Saturday, September 8, 2007

when it rains...

to know it's real...
it has to hurt.

to love someone so much it hurts....
is reality.


distance is my killer. it will be the death of me. i know. i can tell already.

the people i'm around all the time are the ones who i think about....the ones who change me day to day are the one who chain my heart. but as the distance grows....the chains loosen. i don't know if i feel trapped and need to break free or if i just look for the easy way out. either way all i do is end up hurting other people....and me. i don't want it to be like this. i don't want to lose contact with best friends.....i don't want to get detached from boyfriends enough to run to someone else ONLY because they're there. when i need comfort...i guess i need it immediately. when i need someone....anyone.....i run to the person i can get to fastest. all my relationships with my friends and family and everyone has been based around this. i hate it. i want there to be a set limit of love i have for people. i want to love people because of who they are....not because of where they are.

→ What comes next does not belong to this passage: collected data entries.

-- ==== Sys2Proof/Laws/State.lean ====
section
/-! SUPPORT. One lemma per field per update of the state, each true by rfl, so that no later proof unfolds a record update;
then the same for the two updates that choose between two records (`advanceKey`, `presentNext`) and for the chains of a
round step. -/

namespace Sys2Proof.Machine

variable (s : State)

section resetControl
@[simp] theorem State.resetControl_phase : (s.resetControl).phase = Phase.idle := rfl
@[simp] theorem State.resetControl_cnt : (s.resetControl).cnt = 0 := rfl
@[simp] theorem State.resetControl_modeR : (s.resetControl).modeR = s.modeR := rfl
@[simp] theorem State.resetControl_sR : (s.resetControl).sR = s.sR := rfl
@[simp] theorem State.resetControl_rk : (s.resetControl).rk = s.rk := rfl
@[simp] theorem State.resetControl_doneR : (s.resetControl).doneR = 0 := rfl
@[simp] theorem State.resetControl_subyte : (s.resetControl).subyte = s.subyte := rfl
@[simp] theorem State.resetControl_shiftrows : (s.resetControl).shiftrows = s.shiftrows := rfl
@[simp] theorem State.resetControl_mixcolumns : (s.resetControl).mixcolumns = s.mixcolumns := rfl
@[simp] theorem State.resetControl_addroundkey : (s.resetControl).addroundkey = s.addroundkey := rfl
@[simp] theorem State.resetControl_keyExpand : (s.resetControl).keyExpand = s.keyExpand := rfl
@[simp] theorem State.resetControl_inputs : (s.resetControl).inputs = s.inputs := rfl
@[simp] theorem State.resetControl_script : (s.resetControl).script = s.script := rfl
@[simp] theorem State.resetControl_drawn : (s.resetControl).drawn = s.drawn := rfl
end resetControl

section driveSelects
variable (inv : Bit)
@[simp] theorem State.driveSelects_phase : (s.driveSelects inv).phase = s.phase := rfl
@[simp] theorem State.driveSelects_cnt : (s.driveSelects inv).cnt = s.cnt := rfl
@[simp] theorem State.driveSelects_modeR : (s.driveSelects inv).modeR = s.modeR := rfl
@[simp] theorem State.driveSelects_sR : (s.driveSelects inv).sR = s.sR := rfl
@[simp] theorem State.driveSelects_rk : (s.driveSelects inv).rk = s.rk := rfl
@[simp] theorem State.driveSelects_doneR : (s.driveSelects inv).doneR = s.doneR := rfl
@[simp] theorem State.driveSelects_subyte : (s.driveSelects inv).subyte =
    ⟨s.subyte.dIn, inv, subyteStage inv s.subyte.dIn⟩ := rfl
@[simp] theorem State.driveSelects_shiftrows : (s.driveSelects inv).shiftrows =
    ⟨s.shiftrows.dIn, inv, shiftrowsStage inv s.shiftrows.dIn⟩ := rfl
@[simp] theorem State.driveSelects_mixcolumns : (s.driveSelects inv).mixcolumns =
    ⟨s.mixcolumns.dIn, inv, mixcolumnsStage inv s.mixcolumns.dIn⟩ := rfl
@[simp] theorem State.driveSelects_addroundkey : (s.driveSelects inv).addroundkey = s.addroundkey := rfl
@[simp] theorem State.driveSelects_keyExpand : (s.driveSelects inv).keyExpand = s.keyExpand := rfl
@[simp] theorem State.driveSelects_inputs : (s.driveSelects inv).inputs = s.inputs := rfl
@[simp] theorem State.driveSelects_script : (s.driveSelects inv).script = s.script := rfl
@[simp] theorem State.driveSelects_drawn : (s.driveSelects inv).drawn = s.drawn := rfl
end driveSelects
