/-- Operations run on from the next state that the ones before them answer. -/
theorem runOps_append {ops : List Instr} {s t : State} (h : runOps ops s = .next t) (more : List Instr) :
    runOps (ops ++ more) s = runOps more t := by
  induction ops generalizing s with
  | nil => cases h; rfl
  | cons i ops ih =>
    cases hi : exec i s with
    | next u =>
      rw [runOps_cons ops hi] at h
      rw [List.cons_append, runOps_cons _ hi, ih h]
    | fault f => rw [runOps, hi] at h; cases h
    | refused r => rw [runOps, hi] at h; cases h

/-- The operation that the RS vector `{m, i}` selects (R39). -/
def roundOp (m : Bit) (i : Nat) : Instr := (decodeRs (m ++ BitVec.ofNat 4 i)).getD .nop

/-- An RS vector with count 0..10 selects its operation. -/
theorem decodeRs_roundOp : ∀ (m : Bit), ∀ i < 11, decodeRs (m ++ BitVec.ofNat 4 i) = some (roundOp m i) := by decide

/-- The first `n` round operations of a mode leave the block after `n` steps in `s_r`. -/
theorem runOps_roundOps (m : Bit) (s : State) : ∀ n ≤ 11, ∃ t, runOps ((List.range n).map (roundOp m)) s = .next t ∧
    t.rk = s.rk ∧ t.sR = blockAfterSteps (roundBlock m s.rk) s.sR n := by
  intro n
  induction n with
  | zero => intro _; exact ⟨s, rfl, rfl, rfl⟩
  | succ n ih =>
    intro hn
    obtain ⟨t, ht, hrk, hsR⟩ := ih (by omega)
    obtain ⟨u, hu, hblock, hrk', -⟩ := exec_round (decodeRs_roundOp m n hn) t
    have hidx : (BitVec.ofNat 4 n).toNat = n := Nat.mod_eq_of_lt (by omega)
    refine ⟨u, ?_, hrk'.trans hrk, ?_⟩
    · rw [List.range_succ, List.map_append, runOps_append ht]
      exact runOps_cons [] hu
    · rw [hblock, hidx, hrk, hsR, blockAfterSteps]

/-- The working block after the first `n` round operations of a mode, run with the key store `rk` on a block. -/
theorem blockAfter_runOps_roundOps (m : Bit) {s : State} (hrk : s.rk = rk) (b : Block) {n : Nat} (hn : n ≤ 11) :
    blockAfter (runOps ((List.range n).map (roundOp m)) { s with sR := b }) =
      some (blockAfterSteps (roundBlock m rk) b n) := by
  obtain ⟨t, ht, -, hsR⟩ := runOps_roundOps m { s with sR := b } n hn
  rw [ht, ← hrk]
  exact congrArg some hsR

/-- The encrypt steps of R76 are the operations that the RS vectors select. -/
theorem encryptSteps_eq : ∀ j ≤ 9, encryptSteps j = (List.range (j + 1)).map (roundOp 0) := by decide

/-- The decrypt steps of R76 are the operations that the RS vectors select. -/
theorem decryptSteps_eq : ∀ j ≤ 9, decryptSteps j = (List.range (j + 1)).map (roundOp 1) := by decide

theorem encryptOps_eq : encryptOps = (List.range 11).map (roundOp 0) := rfl

theorem decryptOps_eq : decryptOps = (List.range 11).map (roundOp 1) := rfl

/-- Settles O54: the blocks after the round operations are the blocks after the steps of Encrypt and Decrypt, and the
decrypt steps retrace the encrypt steps. -/
theorem roundStepsComputeTheBlockFunctionsAndMirror : Obligations.RoundStepsComputeTheBlockFunctionsAndMirror := by
  intro s p k hrk
  have henc (b : Block) {n : Nat} (hn : n ≤ 11) := blockAfter_runOps_roundOps (expandKey k) 0 hrk b hn
  have hdec (b : Block) {n : Nat} (hn : n ≤ 11) := blockAfter_runOps_roundOps (expandKey k) 1 hrk b hn
  have hmirror := blockAfterSteps_mirror (fun i hi b => decryptStep_encryptStep (expandKey k) hi b) p
  rw [encrypt_eq_blockAfterSteps, decrypt_eq_blockAfterSteps]
  refine ⟨henc p le_rfl, hdec p le_rfl, fun j hj => ?mirror, ?back⟩
  case mirror =>
    have hsame : 9 - j + 1 = 11 - (j + 1) := by omega
    refine ⟨blockAfterSteps (encryptStep (expandKey k)) p (11 - (j + 1)), ?_, ?_⟩
    · rw [decryptSteps_eq j hj, ← hmirror (j + 1) (by omega)]
      exact hdec _ (by omega)
    · rw [encryptSteps_eq (9 - j) (by omega), hsame]
      exact henc p (by omega)
  case back => exact (hdec _ le_rfl).trans (congrArg some (hmirror 11 le_rfl))

end Sys2Proof.Machine
end

section
/-! The step invariants about the units and the key schedule (spec/30_encoding.md R37; spec/42_key_expand.md R65;
spec/44_core_control.md R82). -/

namespace Sys2Proof.Machine

/-! ## The units -/

/-- Units that answer their inputs do so after a step: a unit that the step drives is given its answer. -/
theorem unitsAnswer_of_stepCase {s u : State} (hs : s.unitsAnswer) (h : StepCase s (.next u)) : u.unitsAnswer := by
  obtain ⟨hsub, hshift, hmix, hadd, hkey⟩ := hs
  cases h with
  | reset => exact ⟨hsub, hshift, hmix, hadd, hkey⟩
  | idleNop => exact ⟨hsub, hshift, hmix, hadd, hkey⟩
  | accept => exact ⟨rfl, rfl, rfl, hadd, hkey⟩
  | key prev n _ _ _ _ hn =>
    simpa [State.unitsAnswer, hsub, hshift, hmix, hadd] using fun _ => hn.symm
  | round _ _ _ hc hu _ => exact (roundPhaseStep_block hc hu).2 ⟨hsub, hshift, hmix, hadd, hkey⟩

/-- Select inputs that carry `mode_r` do so after a step: an accept feeds them the mode that it writes (R37). -/
theorem selectsTied_of_stepCase {s u : State} (hs : s.selectsTied) (h : StepCase s (.next u)) : u.selectsTied := by
  obtain ⟨hsub, hshift, hmix⟩ := hs
  cases h with
  | reset => exact ⟨hsub, hshift, hmix⟩
  | idleNop => exact ⟨hsub, hshift, hmix⟩
  | accept => exact ⟨rfl, rfl, rfl⟩
  | key => simp [State.selectsTied, State.selectsAt, hsub, hshift, hmix]
  | round _ _ _ _ _ hw => rw [State.selectsTied, hw.modeR]; exact hw.selects

/-- Settles O48: the two invariants of a step, neither of which sees what the host presents next. -/
theorem everyStepKeepsTheUnitsAnswering : Obligations.EveryStepKeepsTheUnitsAnswering := by
  refine ⟨fun s t hs ht => ?answer, fun s t hs ht => ?selects⟩
  all_goals
    obtain ⟨u, hu, rfl⟩ := step_eq_next.1 ht
    have hc := stepCase s
    rw [hu] at hc
  case answer => simpa [State.unitsAnswer] using unitsAnswer_of_stepCase hs hc
  case selects => simpa [State.selectsTied, State.selectsAt] using selectsTied_of_stepCase hs hc

/-! ## The key schedule -/

/-- The key store after a key step, entry by entry (R82). -/
theorem getElem_keyStep (s : State) {i : BitVec 4} (hi : keyIndexOk i = true) (prev n : Block) {j : Nat}
    (hj : j < Config.roundKeys) :
    (((s.driveKeyExpand prev i n).writeRk i n).advanceKey i).rk[j] = if i.toNat = j then n else s.rk[j] := by
  apply eq_getElem_of_getElem? hj
  rw [getElem?_keyStep s hi, Vector.getElem?_eq_getElem hj, apply_ite some]

/-- A key step with an index below 10 leaves a count that does not wrap. -/
theorem toNat_succ_of_keyIndexOk : ∀ {i : BitVec 4}, keyIndexOk i = true → i ≠ 10 → (i + 1).toNat = i.toNat + 1 := by
  decide

/-- Key step `i` in phase KEXP leaves entries `0 .. i` written. -/
theorem keysWritten_keyStep {s : State} (hp : s.phase = .kexp) {i : BitVec 4} (hi : keyIndexOk i = true)
    (prev n : Block) :
    (((s.driveKeyExpand prev i n).writeRk i n).advanceKey i).keysWritten = i.toNat + 1 := by
  by_cases h10 : i = 10#4
  · simp [State.keysWritten, h10]
  · simpa [State.keysWritten, h10, hp] using toNat_succ_of_keyIndexOk hi h10

/-- A KX index as a number. -/
theorem toNat_bounds_of_keyIndexOk : ∀ {i : BitVec 4}, keyIndexOk i = true → 1 ≤ i.toNat ∧ i.toNat ≤ 10 := by decide
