/-- A-word major 0x03 (Table 3.9). -/
def decodeA03 (w : Nat) : Decoded :=
  match w % 16 with
  | 0 =>
    if 29 ≤ w / 2 ^ 17 % 2 ^ 5 ∨ 29 ≤ w / 2 ^ 12 % 2 ^ 5 ∨ 29 ≤ w / 2 ^ 7 % 2 ^ 5 ∨ w / 2 ^ 4 % 2 ^ 3 = 7 then .encoding
      else .ok (.vcmpEq (guardA w) (fld w 17 5) (fld w 12 5) (fld w 7 5) (fld w 4 3))
  | 1 =>
    if 29 ≤ w / 2 ^ 17 % 2 ^ 5 ∨ 29 ≤ w / 2 ^ 12 % 2 ^ 5 ∨ 29 ≤ w / 2 ^ 7 % 2 ^ 5 ∨ w / 2 ^ 4 % 2 ^ 3 = 7 then .encoding
      else .ok (.vcmpNe (guardA w) (fld w 17 5) (fld w 12 5) (fld w 7 5) (fld w 4 3))
  | 2 =>
    if 29 ≤ w / 2 ^ 17 % 2 ^ 5 ∨ 29 ≤ w / 2 ^ 12 % 2 ^ 5 ∨ 29 ≤ w / 2 ^ 7 % 2 ^ 5 ∨ w / 2 ^ 4 % 2 ^ 3 = 7 then .encoding
      else .ok (.vcmpLt (guardA w) (fld w 17 5) (fld w 12 5) (fld w 7 5) (fld w 4 3))
  | 3 =>
    if 29 ≤ w / 2 ^ 17 % 2 ^ 5 ∨ 29 ≤ w / 2 ^ 12 % 2 ^ 5 ∨ 29 ≤ w / 2 ^ 7 % 2 ^ 5 ∨ w / 2 ^ 4 % 2 ^ 3 = 7 then .encoding
      else .ok (.vcmpLe (guardA w) (fld w 17 5) (fld w 12 5) (fld w 7 5) (fld w 4 3))
  | 4 =>
    if 29 ≤ w / 2 ^ 17 % 2 ^ 5 ∨ 29 ≤ w / 2 ^ 12 % 2 ^ 5 ∨ 29 ≤ w / 2 ^ 7 % 2 ^ 5 ∨ w / 2 ^ 4 % 2 ^ 3 = 7 then .encoding
      else .ok (.vcmpGt (guardA w) (fld w 17 5) (fld w 12 5) (fld w 7 5) (fld w 4 3))
  | 5 =>
    if 29 ≤ w / 2 ^ 17 % 2 ^ 5 ∨ 29 ≤ w / 2 ^ 12 % 2 ^ 5 ∨ 29 ≤ w / 2 ^ 7 % 2 ^ 5 ∨ w / 2 ^ 4 % 2 ^ 3 = 7 then .encoding
      else .ok (.vcmpGe (guardA w) (fld w 17 5) (fld w 12 5) (fld w 7 5) (fld w 4 3))
  | 6 =>
    if 29 ≤ w / 2 ^ 17 % 2 ^ 5 ∨ 29 ≤ w / 2 ^ 12 % 2 ^ 5 ∨ 29 ≤ w / 2 ^ 7 % 2 ^ 5 ∨ w / 2 ^ 4 % 2 ^ 3 = 7 then .encoding
      else .ok (.vcmpOrd (guardA w) (fld w 17 5) (fld w 12 5) (fld w 7 5) (fld w 4 3))
  | 7 =>
    if 29 ≤ w / 2 ^ 17 % 2 ^ 5 ∨ 29 ≤ w / 2 ^ 12 % 2 ^ 5 ∨ 29 ≤ w / 2 ^ 7 % 2 ^ 5 ∨ w / 2 ^ 4 % 2 ^ 3 = 7 then .encoding
      else .ok (.vcmpUno (guardA w) (fld w 17 5) (fld w 12 5) (fld w 7 5) (fld w 4 3))
  | 8 =>
    if ¬(w / 2 ^ 7 % 2 ^ 5 = 0) ∨ ¬(w / 2 ^ 20 % 2 ^ 2 = 0) ∨ 29 ≤ w / 2 ^ 12 % 2 ^ 5 ∨ w / 2 ^ 4 % 2 ^ 3 = 7 then .encoding
      else .ok (.vtestAny (guardA w) (fld w 17 3) (fld w 12 5) (fld w 4 3))
  | 9 =>
    if ¬(w / 2 ^ 7 % 2 ^ 5 = 0) ∨ ¬(w / 2 ^ 20 % 2 ^ 2 = 0) ∨ 29 ≤ w / 2 ^ 12 % 2 ^ 5 ∨ w / 2 ^ 4 % 2 ^ 3 = 7 then .encoding
      else .ok (.vtestAll (guardA w) (fld w 17 3) (fld w 12 5) (fld w 4 3))
  | 10 =>
    if ¬(w / 2 ^ 4 % 2 ^ 3 = 0) ∨ 29 ≤ w / 2 ^ 17 % 2 ^ 5 ∨ 29 ≤ w / 2 ^ 12 % 2 ^ 5 ∨ 29 ≤ w / 2 ^ 7 % 2 ^ 5 then .encoding
      else .ok (.vsel (guardA w) (fld w 17 5) (fld w 12 5) (fld w 7 5))
  | _ => .unassigned

/-- A-word major 0x04 (Table 3.9). -/
def decodeA04 (w : Nat) : Decoded :=
  match w % 16 with
  | 0 =>
    if ¬(w / 2 ^ 7 % 2 ^ 5 = 0) ∨ 29 ≤ w / 2 ^ 17 % 2 ^ 5 ∨ 29 ≤ w / 2 ^ 12 % 2 ^ 5 ∨ w / 2 ^ 4 % 2 ^ 3 = 7 then .encoding
      else .ok (.frcp (guardA w) (fld w 17 5) (fld w 12 5) (fld w 4 3))
  | 1 =>
    if ¬(w / 2 ^ 7 % 2 ^ 5 = 0) ∨ 29 ≤ w / 2 ^ 17 % 2 ^ 5 ∨ 29 ≤ w / 2 ^ 12 % 2 ^ 5 ∨ w / 2 ^ 4 % 2 ^ 3 = 7 then .encoding
      else .ok (.frsq (guardA w) (fld w 17 5) (fld w 12 5) (fld w 4 3))
  | 2 =>
    if ¬(w / 2 ^ 7 % 2 ^ 5 = 0) ∨ 29 ≤ w / 2 ^ 17 % 2 ^ 5 ∨ 29 ≤ w / 2 ^ 12 % 2 ^ 5 ∨ w / 2 ^ 4 % 2 ^ 3 = 7 then .encoding
      else .ok (.fsqrt (guardA w) (fld w 17 5) (fld w 12 5) (fld w 4 3))
  | 3 =>
    if ¬(w / 2 ^ 7 % 2 ^ 5 = 0) ∨ 29 ≤ w / 2 ^ 17 % 2 ^ 5 ∨ 29 ≤ w / 2 ^ 12 % 2 ^ 5 ∨ w / 2 ^ 4 % 2 ^ 3 = 7 then .encoding
      else .ok (.fexp2 (guardA w) (fld w 17 5) (fld w 12 5) (fld w 4 3))
  | 4 =>
    if ¬(w / 2 ^ 7 % 2 ^ 5 = 0) ∨ 29 ≤ w / 2 ^ 17 % 2 ^ 5 ∨ 29 ≤ w / 2 ^ 12 % 2 ^ 5 ∨ w / 2 ^ 4 % 2 ^ 3 = 7 then .encoding
      else .ok (.flog2 (guardA w) (fld w 17 5) (fld w 12 5) (fld w 4 3))
  | 5 =>
    if ¬(w / 2 ^ 7 % 2 ^ 5 = 0) ∨ 29 ≤ w / 2 ^ 17 % 2 ^ 5 ∨ 29 ≤ w / 2 ^ 12 % 2 ^ 5 ∨ w / 2 ^ 4 % 2 ^ 3 = 7 then .encoding
      else .ok (.ftanh (guardA w) (fld w 17 5) (fld w 12 5) (fld w 4 3))
  | _ => .unassigned

/-- A-word major 0x05 (Table 3.9). -/
def decodeA05 (w : Nat) : Decoded :=
  match w % 16 with
  | 0 =>
    if 29 ≤ w / 2 ^ 17 % 2 ^ 5 ∨ 29 ≤ w / 2 ^ 12 % 2 ^ 5 ∨ w / 2 ^ 7 % 2 ^ 3 = 7 ∨ w / 2 ^ 4 % 2 ^ 3 = 7 then .encoding
      else .ok (.vcvt (guardA w) (fld w 17 5) (fld w 12 5) (fld w 10 2) (fld w 7 3) (fld w 4 3))
  | 1 =>
    if 29 ≤ w / 2 ^ 17 % 2 ^ 5 ∨ 29 ≤ w / 2 ^ 12 % 2 ^ 5 ∨ w / 2 ^ 4 % 2 ^ 3 = 7 then .encoding
      else .ok (.vqnt (guardA w) (fld w 17 5) (fld w 12 5) (fld w 7 5) (fld w 4 3))
  | 2 =>
    if 29 ≤ w / 2 ^ 17 % 2 ^ 5 ∨ 29 ≤ w / 2 ^ 12 % 2 ^ 5 ∨ w / 2 ^ 4 % 2 ^ 3 = 7 then .encoding
      else .ok (.vdq (guardA w) (fld w 17 5) (fld w 12 5) (fld w 7 5) (fld w 4 3))
  | 3 =>
    if ¬(w / 2 ^ 4 % 2 ^ 3 = 0) ∨ 29 ≤ w / 2 ^ 17 % 2 ^ 5 ∨ 29 ≤ w / 2 ^ 12 % 2 ^ 5 ∨ 29 ≤ w / 2 ^ 7 % 2 ^ 5 then .encoding
      else .ok (.vpack (guardA w) (fld w 17 5) (fld w 12 5) (fld w 7 5))
  | 4 =>
    if ¬(w / 2 ^ 4 % 2 ^ 3 = 0) ∨ 29 ≤ w / 2 ^ 17 % 2 ^ 5 ∨ 29 ≤ w / 2 ^ 12 % 2 ^ 5 then .encoding
      else .ok (.vunpk (guardA w) (fld w 17 5) (fld w 12 5) (fld w 7 5))
  | _ => .unassigned
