/-- Which context the tile holds (R37, R283, R318). -/
structure Residence where
  /-- The resident context's number in the hub's list; 0 for none. -/
  ctx   : Nat
  cxb   : Word
  ctxid : BitVec 12
  root  : BitVec 38
  /-- Task records held for contexts of this tile (R323): context number and record address and words. -/
  held  : List (Nat × Word × List Word)
  /-- Step-boundary cut: K (R246). -/
  cut   : Option Nat
  /-- The next record of the step list (R268), and that of each context switched away inside a superstep. -/
  listPos : Nat
  lists : List (Nat × Nat)
  listAddr : Word
  /-- Requests of other tiles for a gang: coordinate and size code (R209). -/
  peers : List (BitVec 24 × BitVec 2)
  /-- For a follower: what the leader gave with the bundle in hand (R210). -/
  leaderNext : Option GangLead
  /-- For a leader: every other member's access half can take the next bundle (R210). -/
  gangReady : Bool
  /-- The guard of the UNGANG in hand holds at another member (R210). -/
  ungang : Bool
  /-- Discovery of its die has not given the tile a COORD: it is a spare or fused, and takes no context (R389). -/
  unnamed : Bool
  /-- Records of the SSTEP that were rejected (R198). -/
  rejected : Option Word
  /-- The CXB of each killed context (R249). -/
  killed : List Word
  /-- A tile-level fault on its way to the front end: cause, value and the progress word of the faulting half (R36, R242, R311). -/
  report : Option (BitVec 8 × Word × Word)
  /-- The context issues its first bundle no earlier than this CYCLE value (R268, R315). -/
  startAt : Option Word
  /-- CYCLE when the quantum of the resident context began (R318), and when the save in progress did (R242). -/
  quantum : Word
  saveAt : Word
  deriving DecidableEq, Repr

/-- Power and energy of the tile (R355, R357, R363, R371). -/
structure TilePower where
  state    : PowerState
  code     : BitVec 4
  /-- CYCLE when the tile entered its power state (R357, R358). -/
  since    : Word
  /-- The wait has been looked at, at this instant, and goes on (log 1). -/
  polled   : Bool
  /-- CAP_BREACH may be taken in this episode (R363). -/
  armed    : Bool
  /-- CYCLE since which a clamp has held the tile slower than FMIN, and since which it has run at FMIN or faster (R363). -/
  slowFrom : Option Word
  fastFrom : Option Word
  /-- Resident cycles of the context since its latest static charge, in 480ths of a cycle (R371). -/
  resident : Nat
  deriving DecidableEq, Repr

/-- The executing tile. -/
structure Tile where
  regs    : Regs
  matrix  : MatrixUnit
  ports   : Ports
  ctx     : CtxCsrs
  csr     : TileCsrs
  front   : Front
  wait    : Wait
  eng     : Engines
  seq     : Sequencer
  net     : Net
  pend    : Pending
  path    : MemPath
  res     : Residence
  power   : TilePower
  deriving DecidableEq, Repr

/-- One counter entry of an access counter unit (R294): the page, its count, whether a notification is pending,
and whether the page has notified since its counter was cleared (R295). The list is oldest first. -/
structure AccEntry where
  ctxid   : BitVec 12
  base    : Word
  size    : BitVec 3
  count   : BitVec 32
  pending : Bool
  notified : Bool
  deriving DecidableEq, Repr

/-- The access counter unit of a die (Table 13.7). `order` lists the pending pages in posting order. -/
structure AccUnit where
  entries : List AccEntry
  order   : List (BitVec 12 × Word)
  en      : Bool
  drops   : BitVec 32
  thr     : BitVec 32
  anqb    : Word
  logn    : BitVec 4
  tail    : BitVec 32
  head    : BitVec 32
  deriving DecidableEq, Repr

/-- Discovery of a die (R388-R402). -/
structure Discovery where
  active   : Bool
  /-- Physical indices of the tiles whose cores are fused (R388). -/
  fuses    : List (BitVec 10)
  /-- CYCLE at the start of the agent, and at the injection of the fawn packet (R388, R399). -/
  since    : Word
  fawnAt   : Word
  /-- Physical index of the agent. -/
  agent    : BitVec 10
  /-- The fawn packet has been injected. -/
  fawned   : Bool
  /-- Routers that have received the fawn packet (and reply once each). -/
  heard    : List (BitVec 10)
  /-- Replies the agent has received, by physical index. -/
  replied  : List (BitVec 10)
  fusedSeen : Nat
  /-- The queue of DREPLY, oldest first; at most 64. -/
  queue    : List (BitVec 21)
  /-- Replies that wait in the mesh. -/
  mesh     : List (BitVec 21)
  /-- COORD of each tile named by DCOORD: physical index and COORD. -/
  coords   : List (BitVec 10 × BitVec 24)
  dmoff    : BitVec 19
  partial_ : List Word
  /-- Packets sent: offset and 64 bytes, with the tiles that still have to acknowledge. -/
  packets  : List (BitVec 19 × Row × List (BitVec 10))
  sentAny  : Bool
  /-- A packet has been discarded, or a tile named after it: DMDONE never reads 1. -/
  discarded : Bool
  fused    : BitVec 11
  failed   : Bool
  done     : Bool
  lmap     : Memory
  deriving DecidableEq, Repr

/-- State of one strip (Table 18.4, R360). -/
structure Strip where
  tcnt   : BitVec 32
  thr    : Bool
  temp   : BitVec 16
  tcode  : BitVec 4
  tthr   : BitVec 16
  /-- The clamp codes that the firmware imposes for the package cap, and the governor at a trip (R362). -/
  clamp  : BitVec 4
  gov    : BitVec 4
  code   : BitVec 4
  /-- The fastest code among the other tiles of the strip, and the one that they are to run at (R356). -/
  others : BitVec 4
  want   : BitVec 4
  /-- The in-rush arbiter's queue: CYCLE and physical x of each wake event (R358). -/
  arbiter : List (Word × BitVec 5)
  /-- CYCLE from which the arbiter is free for the first of them. -/
  arbFree : Word
  vlvl   : BitVec 3
  pwr    : BitVec 16
  id     : BitVec 16
  /-- The duration granted, in µs; 0 when no lease is active. -/
  rem    : BitVec 32
  extra  : BitVec 8
  st     : BitVec 3
  /-- The context that holds the lease. -/
  holder : Nat
  /-- Order of the grant, for revocation newest first (R362). -/
  serial : Nat
  /-- CYCLE at the grant. -/
  granted : Word
  /-- CYCLE of the last transition of the throttle state, and of the latest sample (R360). -/
  turned : Word
  sampled : Word
  /-- The latest four readings, newest first (R360). -/
  recent : List (BitVec 16)
  /-- CYCLE since which the dispenser withholds records from the strip, and of the last record given to it (R323). -/
  withheld : Option Word
  given    : Word
  deriving DecidableEq, Repr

its amazing how much we fight for each others love. its amazing how much loving someone else can hurt.
to want to be the person they need.
to need to be the person they want.
it's soooo hard. to be away and have to listen to your friends talk about having fun without you and not be the person they need to tell things to...kills. it hurts to not share the memories. jealousy.....is the killer of love.....the killer of friendship.

i am jealous of every other person
who has ever made you laugh.
who has ever made you cry.
who has ever share a secret with you.
who has ever know anything about you that i didn't.
who has ever made you change.
who has ever meant anything to you.

i am a killer

in a way we're all like this with every person we meet. we need to mean everything.....

there is one girl i know who can do this....shes managed to make every person she's ever met think that to her they were the world. she has destroyed more hearts than she'll ever know. but she has shown me the key....to go into relationships knowing that at some point you'll only 2nd best. if you go in thinking this....you wont ever get hurt.

if you ever love someone and don't feel jealous then you don't really love that person.
we all must be killers
to really love we must destroy at the same time.